SLAM Cheatsheet; Is ORB SLAM Misnamed?; Biostats Study Manipulation

Three topics, here’s the TL;DR!

I created a cheatsheet for SLAM terms, resources, and important papers. (SLAM stands for Simultaneous Localization and Mapping, see the glossary!) It’s a work in progress.
Working through ORB SLAM, I realize it is misnamed. While ORB features are important part of the technique, they could be swapped out for another feature-detector-descriptor. The greater innovation seems to be in the thoughtful weaving of many algorithms through four threaded processes making map updates.
Alarming survey results from consulting biostatisticians were released (Annals of Internal Medicine) showing that researchers frequently make inappropriate requests of biostatisticians to alter results. One stat: 24% of respondents had been asked to “remove or alter some data records to better support the research hypothesis”. Mark Twain comes to mind …
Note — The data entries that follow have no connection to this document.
-- ==== Sys2Proof/Syntax.lean ====
section
/-! DEFINITION. The rows of spec/opcode_table.json, one constructor each. The table has three formats,
and in one cycle one row of each may be active (log 10): the request on the bus (BUSREQ), the action of
the sequencer's timeline (TIMELINE), and at offset 3 the command-address word (CA48). -/

namespace Sys2Proof

inductive Instr where
  /-- IDLE_NOCYC: `cyc = 0` (R119). The other request lines are free, and a running timeline still reads
  them (R125, log 12). -/
  | idleNoCyc (stb we : Bool) (adr : BusAddr) (datW : BusWord) (sel : SelMask)
  /-- IDLE_NOSTB: `cyc = 1`, `stb = 0` (R119). -/
  | idleNoStb (we : Bool) (adr : BusAddr) (datW : BusWord) (sel : SelMask)
  /-- READ: `cyc = stb = 1`, `we = 0` (R120). `datW` and `sel` stand on the lines and are ignored. -/
  | read (adr : BusAddr) (datW : BusWord) (sel : SelMask)
  /-- WRITE: `cyc = stb = we = 1` (R121). -/
  | write (adr : BusAddr) (datW : BusWord) (sel : SelMask)
  /-- CA_READ_W8 (R65): `a = adr[30:2]`, `b = adr[1:0]`. -/
  | caReadW8 (a : BitVec 29) (b : BitVec 2)
  /-- CA_WRITE_W8 (R65). -/
  | caWriteW8 (a : BitVec 29) (b : BitVec 2)
  /-- CA_READ_W16 (R66): `a = adr[31:3]`, `b = adr[2:0]`. -/
  | caReadW16 (a : BitVec 29) (b : BitVec 3)
  /-- CA_WRITE_W16 (R66). -/
  | caWriteW16 (a : BitVec 29) (b : BitVec 3)
  /-- TL_TRIGGER (R99). -/
  | tlTrigger
  /-- TL_GAP: an offset with no action (R103). -/
  | tlGap
  /-- TL_CA, offset 3 (R104). -/
  | tlCa
  /-- TL_LATENCY, offset 15 (R105). -/
  | tlLatency
  /-- TL_DATA0_W8, offset `S` (R106). -/
  | tlData0W8
  /-- TL_MASK_W8, offset `S + 2k` for sub-step `k = 1, 2, 3` (R107). -/
  | tlMaskW8 (k : Fin 4)
  /-- TL_DATA0_W16, offset `S` (R108). -/
  | tlData0W16
  /-- TL_MASK_W16, offset `S + 2` (R109). -/
  | tlMaskW16
  /-- TL_TEARDOWN, offset `S + D` (R110). -/
  | tlTeardown
  /-- TL_ACK, offset `S + D + 2` (R111). -/
  | tlAck
  /-- TL_ACKCLR, offset `S + D + 3` (R112). -/
  | tlAckClr
  /-- TL_END, offset `E` (R113). -/
  | tlEnd
deriving DecidableEq, Repr

/-- The formats of the opcode table (R62 names BUSREQ and CA48; TIMELINE is the table's). -/
inductive Format where
  | busReq
  | ca48
  | timeline
deriving DecidableEq, Repr

/-- What selects a timeline row: the counter, and at `c = 0` the pending request and the phase (R99,
R100). -/
structure TimelineSelector where
  c : Nat
  pending : Bool
  phase : Phase
deriving DecidableEq, Repr

/-- An encoded row: a BUSREQ word, a CA48 word, or the selector of a timeline row (the table's
"encoding" of a TIMELINE row is a condition on the counter, not a word). -/
inductive Code where
  | busReq (w : BusReqWord)
  | ca48 (w : CaWord)
  | timeline (t : TimelineSelector)
deriving DecidableEq, Repr

/-- Why a code is no row of the table (R71; R99 for the last). -/
inductive DecodeError where
  /-- CA bit 46 is 1: register space, never addressed. -/
  | caRegisterSpace
  /-- CA bit 45 is 0: a wrapped burst, never sent. -/
  | caWrappedBurst
  /-- CA bits 15:3 are not all 0. -/
  | caReservedBits
  /-- CA bit 0 is 1 on an instance with `W = 8`. -/
  | caBit0W8
  /-- The sequencer is idle and nothing triggers it: no timeline row is active. -/
  | timelineIdle
deriving DecidableEq, Repr

/-- The format the opcode table lists a row under. -/
def Instr.format : Instr → Format
  | .idleNoCyc .. | .idleNoStb .. | .read .. | .write .. => .busReq
  | .caReadW8 .. | .caWriteW8 .. | .caReadW16 .. | .caWriteW16 .. => .ca48
  | .tlTrigger | .tlGap | .tlCa | .tlLatency | .tlData0W8 | .tlMaskW8 _ | .tlData0W16 | .tlMaskW16
  | .tlTeardown | .tlAck | .tlAckClr | .tlEnd => .timeline

/-- The format of a code. -/
def Code.format : Code → Format
  | .busReq _ => .busReq
  | .ca48 _ => .ca48
  | .timeline _ => .timeline

end Sys2Proof
end

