-- ==== Sys2Proof/Machine/BusOps.lean ====
section
/-! DEFINITION. The bus operations (44_bus_transactions.md R119 to R121), one cycle of each. A whole
transaction is the run of `E + 1` such cycles (R123). -/

namespace Sys2Proof.Machine

/-- IDLE with `cyc = 0` (R119): nothing triggers; a running timeline continues, and reads the other lines
as they are (R102, R125). -/
def execIdleNoCyc (stb we : Bool) (adr : BusAddr) (datW : BusWord) (sel : SelMask) (s : State) :
    Host.Outcome State Fault Refusal :=
  .next (busCycle { cyc := false, stb := stb, we := we, adr := adr, datW := datW, sel := sel } s)

/-- IDLE with `stb = 0` (R119). -/
def execIdleNoStb (we : Bool) (adr : BusAddr) (datW : BusWord) (sel : SelMask) (s : State) :
    Host.Outcome State Fault Refusal :=
  .next (busCycle { cyc := true, stb := false, we := we, adr := adr, datW := datW, sel := sel } s)

/-- READ (R120): triggers if the sequencer is idle at phase 1, waits at another phase, and supplies `adr`
and `we = 0` to the actions of a running timeline. -/
def execRead (adr : BusAddr) (datW : BusWord) (sel : SelMask) (s : State) :
    Host.Outcome State Fault Refusal :=
  .next (busCycle { cyc := true, stb := true, we := false, adr := adr, datW := datW, sel := sel } s)

/-- WRITE (R121): as READ, with `we = 1`, the payload and the byte selects. -/
def execWrite (adr : BusAddr) (datW : BusWord) (sel : SelMask) (s : State) :
    Host.Outcome State Fault Refusal :=
  .next (busCycle { cyc := true, stb := true, we := true, adr := adr, datW := datW, sel := sel } s)

end Sys2Proof.Machine
end

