-- ==== Sys2Proof/Machine/Dispatch.lean ====
section
/-! DEFINITION. One arm for each row of spec/opcode_table.json. -/

namespace Sys2Proof.Machine

def exec (i : Instr) (s : State) : Host.Outcome State Fault Refusal :=
  match i with
  | .idleNoCyc stb we adr datW sel => Sys2Proof.Machine.execIdleNoCyc stb we adr datW sel s
  | .idleNoStb we adr datW sel => Sys2Proof.Machine.execIdleNoStb we adr datW sel s
  | .read adr datW sel => Sys2Proof.Machine.execRead adr datW sel s
  | .write adr datW sel => Sys2Proof.Machine.execWrite adr datW sel s
  | .caReadW8 a b => Sys2Proof.Machine.execCaReadW8 a b s
  | .caWriteW8 a b => Sys2Proof.Machine.execCaWriteW8 a b s
  | .caReadW16 a b => Sys2Proof.Machine.execCaReadW16 a b s
  | .caWriteW16 a b => Sys2Proof.Machine.execCaWriteW16 a b s
  | .tlTrigger => Sys2Proof.Machine.execTlTrigger s
  | .tlGap => Sys2Proof.Machine.execTlGap s
  | .tlCa => Sys2Proof.Machine.execTlCa s
  | .tlLatency => Sys2Proof.Machine.execTlLatency s
  | .tlData0W8 => Sys2Proof.Machine.execTlData0W8 s
  | .tlMaskW8 k => Sys2Proof.Machine.execTlMaskW8 k s
  | .tlData0W16 => Sys2Proof.Machine.execTlData0W16 s
  | .tlMaskW16 => Sys2Proof.Machine.execTlMaskW16 s
  | .tlTeardown => Sys2Proof.Machine.execTlTeardown s
  | .tlAck => Sys2Proof.Machine.execTlAck s
  | .tlAckClr => Sys2Proof.Machine.execTlAckClr s
  | .tlEnd => Sys2Proof.Machine.execTlEnd s

end Sys2Proof.Machine
end

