-- ==== Sys2Proof/Machine/Step.lean ====
section
/-! DEFINITION. One step of the controller is one cycle of its input clock (R8, R128), and where the host
places an instruction. -/

namespace Sys2Proof.Machine

/-- One cycle: the system reset if `rst = 1`, which overrides everything (R140); else the operation that
the request lines select (R69). -/
def step (s : State) : Host.Outcome State Fault Refusal :=
  if s.inp.rst then .next (systemReset s)
  else exec (decodeBusReq (fetchWord s)) s

/-- `s` with the instruction `w` where the next step takes it (log 9): a BUSREQ word on the request lines
of the current cycle; a CA48 word as the request whose CA word it is, with the sequencer at offset 3, on an
instance of the width the word is read with. -/
def State.withFetchWord (s : State) (nbits w : Nat) : State :=
  if nbits = 48 then presentCaWord s (BitVec.ofNat 48 w)
  else presentRequest s (wordRequest (BitVec.ofNat 71 w))

end Sys2Proof.Machine
end

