-- ==== Sys2Proof/Proofs/Construction.lean ====
section
/-! Construction refuses a width other than 8 or 16, with that width recorded (R133). The width is checked first,
so its error is the answer whatever the other parameters are. -/

namespace Sys2Proof.Machine

theorem checkWidth_unsupported {w : Int} (h8 : w ≠ 8) (h16 : w ≠ 16) :
    checkWidth w = .error (.badWidth w) := by
  rw [checkWidth, if_neg h8, if_neg h16]

/-- The first check that fails decides: no later one is reached. -/
theorem buildConfig_of_checkWidth_error {p : Params} {e : ConfigError} (h : checkWidth p.w = .error e) :
    buildConfig p = .error e := by
  rw [buildConfig, h]

theorem construct_of_buildConfig_error {p : Params} {e : ConfigError} (h : buildConfig p = .error e) :
    construct p = .refused (.config e) := by
  rw [construct, h]

/-- Settles O58: the width's check fails, the later checks are not reached, and its error is the refusal. -/
theorem unsupportedWidthIsRefused : Obligations.UnsupportedWidthIsRefused := by
  intro p h8 h16
  have hwidth : checkWidth p.w = .error (.badWidth p.w) := checkWidth_unsupported h8 h16
  have hbuild : buildConfig p = .error (.badWidth p.w) := buildConfig_of_checkWidth_error hwidth
  exact construct_of_buildConfig_error hbuild

end Sys2Proof.Machine
end

section
/-! The three encodings (R62 to R71, R82 to R90, R97): words and rows determine each other. Last, decode after encode
for every row of the table. -/

namespace Sys2Proof.Machine

/-! ## Encodings

### The CA words as rows of the table

A word the decoder takes is a word of the layout `caBitsW16`, whose three fields are free; with `W = 8` the lowest
bit of the column must be 0. Both directions of the encoding are read off from that. -/

/-- The CA48 row with `W = 8` of a direction and its address fields. -/
def caRowW8 (isRead : Bool) (a : BitVec 29) (b : BitVec 2) : Instr :=
  if isRead then .caReadW8 a b else .caWriteW8 a b

/-- The CA48 row with `W = 16` of a direction and its address fields. -/
def caRowW16 (isRead : Bool) (a : BitVec 29) (b : BitVec 3) : Instr :=
  if isRead then .caReadW16 a b else .caWriteW16 a b

theorem encode_caRowW8 (cfg : Config) (r : Bool) (a : BitVec 29) (b : BitVec 2) :
    encode cfg (caRowW8 r a b) = .ca48 (caBitsW8 r a b) := by
  cases r <;> rfl

theorem encode_caRowW16 (cfg : Config) (r : Bool) (a : BitVec 29) (b : BitVec 3) :
    encode cfg (caRowW16 r a b) = .ca48 (caBitsW16 r a b) := by
  cases r <;> rfl

theorem isRead_eq_of_caRowW8_eq {r r' : Bool} {a a' : BitVec 29} {b b' : BitVec 2}
    (h : caRowW8 r a b = caRowW8 r' a' b') : r = r' := by
  cases r <;> cases r' <;> simp [caRowW8] at h ⊢

theorem isRead_eq_of_caRowW16_eq {r r' : Bool} {a a' : BitVec 29} {b b' : BitVec 3}
    (h : caRowW16 r a b = caRowW16 r' a' b') : r = r' := by
  cases r <;> cases r' <;> simp [caRowW16] at h ⊢

theorem caRowW8_wellFormed (r : Bool) (a : BitVec 29) (b : BitVec 2) :
    (caRowW8 r a b).wellFormed .w8 = true := by
  cases r <;> rfl

theorem caRowW16_wellFormed (r : Bool) (a : BitVec 29) (b : BitVec 3) :
    (caRowW16 r a b).wellFormed .w16 = true := by
  cases r <;> rfl

theorem caRowW8_eq_requestCaInstr (adr : BusAddr) (we : Bool) :
    caRowW8 (!we) (adr.extractLsb' 2 29) (adr.extractLsb' 0 2) = requestCaInstr .w8 adr we := by
  cases we <;> rfl

theorem caRowW16_eq_requestCaInstr (adr : BusAddr) (we : Bool) :
    caRowW16 (!we) (adr.extractLsb' 3 29) (adr.extractLsb' 0 3) = requestCaInstr .w16 adr we := by
  cases we <;> rfl

theorem caBitsW16_isRead (r : Bool) (a : BitVec 29) (b : BitVec 3) :
    (caBitsW16 r a b).getLsbD 47 = r :=
  (caBitsW16_commandBit r a b 2 (by decide)).trans (by cases r <;> rfl)

theorem caBitsW16_space (r : Bool) (a : BitVec 29) (b : BitVec 3) :
    (caBitsW16 r a b).getLsbD 46 = false :=
  (caBitsW16_commandBit r a b 1 (by decide)).trans (by cases r <;> rfl)

theorem caBitsW16_burst (r : Bool) (a : BitVec 29) (b : BitVec 3) :
    (caBitsW16 r a b).getLsbD 45 = true :=
  (caBitsW16_commandBit r a b 0 (by decide)).trans (by cases r <;> rfl)

theorem caBitsW16_column (r : Bool) (a : BitVec 29) (b : BitVec 3) :
    (caBitsW16 r a b).extractLsb' 0 3 = b :=
  BitVec.extractLsb'_append_eq_right

/-- A word with the constant bits of R83 to R85 is laid out as R66 says. -/
theorem eq_caBitsW16 (x : CaWord) (hspace : x.getLsbD 46 = false) (hburst : x.getLsbD 45 = true)
    (hreserved : x.extractLsb' 3 13 = 0#13) :
    x = caBitsW16 (x.getLsbD 47) (x.extractLsb' 16 29) (x.extractLsb' 0 3) := by
  have hlt := x.isLt
  have hreserved' := congrArg BitVec.toNat hreserved
  rw [getLsbD_eq_decide, decide_eq_false_iff_not] at hspace
  rw [getLsbD_eq_decide, decide_eq_true_iff] at hburst
  simp only [BitVec.extractLsb'_toNat, Nat.shiftRight_eq_div_pow, BitVec.toNat_ofNat] at hreserved'
  apply BitVec.eq_of_toNat_eq
  rw [caBitsW16_toNat, BitVec.extractLsb'_toNat, BitVec.extractLsb'_toNat, getLsbD_eq_decide]
  simp only [Nat.shiftRight_eq_div_pow]
  by_cases hread : x.toNat / 2 ^ 47 % 2 = 1
  · rw [decide_eq_true hread, Bool.toNat_true]; omega
  · rw [decide_eq_false hread, Bool.toNat_false]; omega

/-- R71: whatever the width, only words of that layout decode. -/
theorem caBitsW16_of_decodeCa {w : Width} {x : CaWord} {i : Instr} (h : decodeCa w x = .ok i) :
    ∃ r a b, x = caBitsW16 r a b := by
  unfold decodeCa at h
  split at h
  · cases h
  next hspace =>
    split at h
    · cases h
    next hburst =>
      split at h
      · cases h
      next hreserved =>
        exact ⟨_, _, _, eq_caBitsW16 x (by simpa using hspace) (by simpa using hburst)
          (by simpa using hreserved)⟩

theorem decodeCa_w16_caBitsW16 (r : Bool) (a : BitVec 29) (b : BitVec 3) :
    decodeCa .w16 (caBitsW16 r a b) = .ok (caRowW16 r a b) := by
  simp only [decodeCa, caBitsW16_space, caBitsW16_burst, caBitsW16_reserved, caBitsW16_isRead,
    caBitsW16_upperAddress, caBitsW16_column]
  cases r <;> rfl

theorem decodeCa_w8_caBitsW16 (r : Bool) (a : BitVec 29) (b : BitVec 3) :
    decodeCa .w8 (caBitsW16 r a b) =
      if b.getLsbD 0 then .error .caBit0W8 else .ok (caRowW8 r a (b.extractLsb' 1 2)) := by
  simp only [decodeCa, caBitsW16_space, caBitsW16_burst, caBitsW16_reserved, caBitsW16_isRead,
    caBitsW16_upperAddress, caBitsW16_columnHigh, caBitsW16_bit0]
  cases r <;> rfl

theorem decodeCa_w8_caBitsW8 (r : Bool) (a : BitVec 29) (b : BitVec 2) :
    decodeCa .w8 (caBitsW8 r a b) = .ok (caRowW8 r a b) := by
  have hlow : (b ++ 0#1).getLsbD 0 = false := by revert b; decide
  have hhigh : (b ++ 0#1).extractLsb' 1 2 = b := BitVec.extractLsb'_append_eq_left
  rw [caBitsW8_eq_caBitsW16, decodeCa_w8_caBitsW16, hlow, hhigh]
  rfl

theorem column_of_bit0_eq_false (b : BitVec 3) (h : b.getLsbD 0 = false) :
    b.extractLsb' 1 2 ++ 0#1 = b := by
  revert b; decide

theorem decodeCa_w16_eq_ok_iff (x : CaWord) (i : Instr) :
    decodeCa .w16 x = .ok i ↔ ∃ r a b, x = caBitsW16 r a b ∧ i = caRowW16 r a b := by
  constructor
  · intro h
    obtain ⟨r, a, b, rfl⟩ := caBitsW16_of_decodeCa h
    rw [decodeCa_w16_caBitsW16] at h
    exact ⟨r, a, b, rfl, (Except.ok.inj h).symm⟩
  · rintro ⟨r, a, b, rfl, rfl⟩
    exact decodeCa_w16_caBitsW16 r a b

theorem decodeCa_w8_eq_ok_iff (x : CaWord) (i : Instr) :
    decodeCa .w8 x = .ok i ↔ ∃ r a b, x = caBitsW8 r a b ∧ i = caRowW8 r a b := by
  constructor
  · intro h
    obtain ⟨r, a, b, rfl⟩ := caBitsW16_of_decodeCa h
    rw [decodeCa_w8_caBitsW16] at h
    cases hb : b.getLsbD 0 <;> rw [hb] at h
    case true => cases h
    case false =>
      refine ⟨r, a, b.extractLsb' 1 2, ?_, (Except.ok.inj h).symm⟩
      rw [caBitsW8_eq_caBitsW16, column_of_bit0_eq_false b hb]
  · rintro ⟨r, a, b, rfl, rfl⟩
    exact decodeCa_w8_caBitsW8 r a b

/-! ### The mask and match columns -/

/-- A mask that keeps the command bits and drops the upper address keeps, beside them, bits of the column only. -/
theorem caBitsW16_and (r : Bool) (a : BitVec 29) (b : BitVec 3) (m : CaWord) (hread : m.getLsbD 47 = true)
    (hburst : m.getLsbD 45 = true) (haddress : m.extractLsb' 16 29 = 0#29) :
    caBitsW16 r a b &&& m = caBitsW16 r 0#29 (b &&& m.extractLsb' 0 3) := by
  have hfields := eq_caBitsW16 (caBitsW16 r a b &&& m)
    (by rw [BitVec.getLsbD_and, caBitsW16_space, Bool.false_and])
    (by rw [BitVec.getLsbD_and, caBitsW16_burst, hburst, Bool.true_and])
    (by rw [BitVec.extractLsb'_and, caBitsW16_reserved, BitVec.zero_and])
  rwa [BitVec.getLsbD_and, BitVec.extractLsb'_and, BitVec.extractLsb'_and, caBitsW16_isRead, hread,
    haddress, caBitsW16_column, Bool.and_true, BitVec.and_zero] at hfields

/-- R66: the mask selects the bits that are the same in every word of a direction. -/
theorem and_mask_w16_iff (x : CaWord) (r : Bool) :
    x &&& 0xE0000000FFF8#48 = caBitsW16 r 0 0 ↔ ∃ a b, x = caBitsW16 r a b := by
  constructor
  · intro h
    have hbit : ∀ i, (0xE0000000FFF8#48).getLsbD i = true → x.getLsbD i = (caBitsW16 r 0 0).getLsbD i := by
      intro i hi
      rw [← h, BitVec.getLsbD_and, hi, Bool.and_true]
    have hreserved : x.extractLsb' 3 13 = 0#13 := by
      have hall : (0xE0000000FFF8#48).extractLsb' 3 13 = BitVec.allOnes 13 := by decide
      rw [← caBitsW16_reserved r 0 0, ← h, BitVec.extractLsb'_and, hall, BitVec.and_allOnes]
    have hx := eq_caBitsW16 x ((hbit 46 (by decide)).trans (caBitsW16_space r 0 0))
      ((hbit 45 (by decide)).trans (caBitsW16_burst r 0 0)) hreserved
    rw [(hbit 47 (by decide)).trans (caBitsW16_isRead r 0 0)] at hx
    exact ⟨_, _, hx⟩
  · rintro ⟨a, b, rfl⟩
    rw [caBitsW16_and r a b _ (by decide) (by decide) (by decide)]
    exact congrArg (caBitsW16 r 0) BitVec.and_zero

theorem bit0_of_and_column (b : BitVec 3)
    (h : b &&& (0xE0000000FFF9#48).extractLsb' 0 3 = 0#2 ++ 0#1) : b.getLsbD 0 = false := by
  revert b; decide

/-- R65: the mask of `W = 8` has bit 0 beside those of `W = 16`. -/
theorem and_mask_w8_iff (x : CaWord) (r : Bool) :
    x &&& 0xE0000000FFF9#48 = caBitsW8 r 0 0 ↔ ∃ a b, x = caBitsW8 r a b := by
  constructor
  · intro h
    have hmask : 0xE0000000FFF8#48 = 0xE0000000FFF9#48 &&& 0xE0000000FFF8#48 := by decide
    have h16 : x &&& 0xE0000000FFF8#48 = caBitsW16 r 0 0 := by
      rw [hmask, ← BitVec.and_assoc, h]; cases r <;> decide
    obtain ⟨a, b, rfl⟩ := (and_mask_w16_iff x r).mp h16
    have hbit0 : b.getLsbD 0 = false := by
      rw [caBitsW16_and r a b _ (by decide) (by decide) (by decide), caBitsW8_eq_caBitsW16] at h
      have hcolumn := congrArg (BitVec.extractLsb' 0 3) h
      rw [caBitsW16_column, caBitsW16_column] at hcolumn
      exact bit0_of_and_column b hcolumn
    exact ⟨a, b.extractLsb' 1 2, by rw [caBitsW8_eq_caBitsW16, column_of_bit0_eq_false b hbit0]⟩
  · rintro ⟨a, b, rfl⟩
    have hcolumn : (b ++ 0#1) &&& (0xE0000000FFF9#48).extractLsb' 0 3 = 0#2 ++ 0#1 := by revert b; decide
    rw [caBitsW8_eq_caBitsW16, caBitsW8_eq_caBitsW16,
      caBitsW16_and r a _ _ (by decide) (by decide) (by decide), hcolumn]
    rfl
I go in depth on each below the fold …

SLAM Cheatsheet

I mentioned last week that I thought there was a need for a glossary of terms for SLAM learners. I complained, but I also have the capacity to help fix it, so I started a SLAM cheatsheet. For now I’ve defined about 30 terms, and another roughly 30 terms TBD (To Be Defined!), and more as I go. I also started a short list of resources and papers I have found valuable. It’s a work in progress, so please comment or email me with any suggestions or revisions.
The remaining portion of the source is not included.